Data excerpts:

• • • • •

/-- The effect of a Set Features that firmware executes, by its feature: thresholds and APST tables take effect, other
values are kept. -/
def setOther (c : Cmd) (s : State) : State :=
  let fid := bits (c.cdw 10) 0 8
  let v := c.cdw 11
  if bit (c.cdw 10) 31 then s.finish c 1 0x0D true
  else if featureListed fid = false then s.finish c 0 0x02 true
  else match fid with
    | 0x02 => setPower c s
    | 0x0E => setTimestamp c s
    | 0x04 =>
      let key := bits v 16 4 * 2 + bits v 20 2
      if 8 < bits v 16 4 ∨ 1 < bits v 20 2 then s.finish c 0 0x02 true
      else ((s.mPwr fun x => { x with hostThr := x.hostThr.set 0x10000 key (bits v 0 16) }).thermalWarning).finish c 0 0
    | 0x07 =>
      let n := s.queueMax - 1
      (s.setFeature c.port 0x07 (n * 0x10001)).finish c 0 0 false (n * 0x10001)
    | 0x0C =>
      ((s.mPwr fun x => { x with apst := x.apst.set [] c.port c.payload }).setFeature c.port 0x0C v).finish c 0 0
    | _ => (s.setFeature c.port fid v).finish c 0 0

/-- SET_FEATURES (R140). -/
def execSetFeatures (port cid : Nat) (s : State) : Host.Outcome State Fault Refusal :=
  .next <|
    match s.cmdOn port 0 cid with
    | none => s
    | some c => if c.hardware then s.admin port cid 0x09 setModes else s.firm port cid 0x09 setOther

/-- A Set or Get Features of one feature. -/
def forFeature (fid : Nat) (f : Cmd → State → State) (c : Cmd) (s : State) : State :=
  if bits (c.cdw 10) 0 8 = fid then f c s else s

/-- MODE_CONTROL_SET (R130). -/
def execModeControlSet (port cid : Nat) (s : State) : Host.Outcome State Fault Refusal :=
  .next (s.admin port cid 0x09 (forFeature 0xC0 setModes))

/-- POWER_MANAGEMENT_SET (R476). -/
def execPowerManagementSet (port cid : Nat) (s : State) : Host.Outcome State Fault Refusal :=
  .next (s.firm port cid 0x09 (forFeature 0x02 setOther))

/-- TIMESTAMP_SET (R561). -/
def execTimestampSet (port cid : Nat) (s : State) : Host.Outcome State Fault Refusal :=
  .next (s.firm port cid 0x09 (forFeature 0x0E setOther))

/-- Get Features Mode Control (R130). -/
def getModes (c : Cmd) (s : State) : State :=
  s.complete c 0 0 false (s.rd R.DEVSTATE.MODE_CUR_MODES + s.roCauses * 0x100 + s.rd R.DEVSTATE.DEV_STATE_DIAG_BOOT * 0x800)

/-- The Timestamp data: WALL and its origin once set, else the ms since the WATCH reset; Synch is 0 (R561). -/
def State.timestamp (s : State) : Nat :=
  if s.rd R.TIME.WALL_HI_VALID = 1 then s.wallAt s.mono + 2 * 2 ^ 48 else s.mono / 100000 % 2 ^ 48

/-- The effect of a Get Features that firmware executes; every SEL returns the current value (R140). -/
def getOther (c : Cmd) (s : State) : State :=
  let fid := bits (c.cdw 10) 0 8
  if featureListed fid = false then s.finish c 0 0x02 true
  else match fid with
    | 0x02 => s.finish c 0 0 false (if s.split then s.pwr.sel.get 0 c.port else s.selected)
    | 0x04 =>
      let t := s.hostThreshold (bits (c.cdw 11) 16 4) (bits (c.cdw 11) 20 2)
      s.finish c 0 0 false (t.toNat % 0x10000)
    | 0x07 => s.finish c 0 0 false ((s.queueMax - 1) * 0x10001)
    | 0x0E => s.finish c 0 0 false 0 [s.timestamp]
    | 0x0C => s.finish c 0 0 false (s.feature c.port fid) (s.pwr.apst.get [] c.port)
    | _ => s.finish c 0 0 false (s.feature c.port fid)

/-- GET_FEATURES (R140). -/
def execGetFeatures (port cid : Nat) (s : State) : Host.Outcome State Fault Refusal :=
  .next <|
    match s.cmdOn port 0 cid with
    | none => s
    | some c => if c.hardware then s.admin port cid 0x0A getModes else s.firm port cid 0x0A getOther

/-- MODE_CONTROL_GET (R130). -/
def execModeControlGet (port cid : Nat) (s : State) : Host.Outcome State Fault Refusal :=
  .next (s.admin port cid 0x0A (forFeature 0xC0 getModes))

/-- TIMESTAMP_GET (R561). -/
def execTimestampGet (port cid : Nat) (s : State) : Host.Outcome State Fault Refusal :=
  .next (s.firm port cid 0x0A (forFeature 0x0E getOther))

/-! ### Namespaces (R142, R172, R175, R182, R376) -/

/-- An NS record of a namespace as it stands (R376; log entry 7 on its fields). -/
def State.nsRecord (s : State) (nsid : Nat) : State :=
  let n := s.ns nsid
  s.journal 3 [nsid, if n.deleting then 0 else 2, n.iu, n.block, n.nsze, n.attached, s.nextStamp]

/-- The namespace data of a Namespace Management Create, its words of 32 bits: size, format, and the IU size from byte
3,072, any value beyond 3 taken as 2 (R142). -/
def Cmd.newNs (c : Cmd) : Ns :=
  let block := if bits (c.payload.getD 6 0) 16 4 = 1 then 512 else 4096
  let code := bits (c.payload.getD 768 0) 0 8
  let iu := if 3 < code then 2 else code
  let nsze := c.payload.getD 0 0 + c.payload.getD 1 0 * 2 ^ 32
  { st := 1, iu := iu, block := block, nsze := nsze, ius := ceilDiv (nsze * block) (iuUnits iu * 4096) }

• • • • •

Task to complete: Starting with the first line of the records, repeat every line up to and including the one containing "let v := c.cdw 11", and nothing else.

Output below:
/-- The effect of a Set Features that firmware executes, by its feature: thresholds and APST tables take effect, other
values are kept. -/
def setOther (c : Cmd) (s : State) : State :=
  let fid := bits (c.cdw 10) 0 8
  let v := c.cdw 11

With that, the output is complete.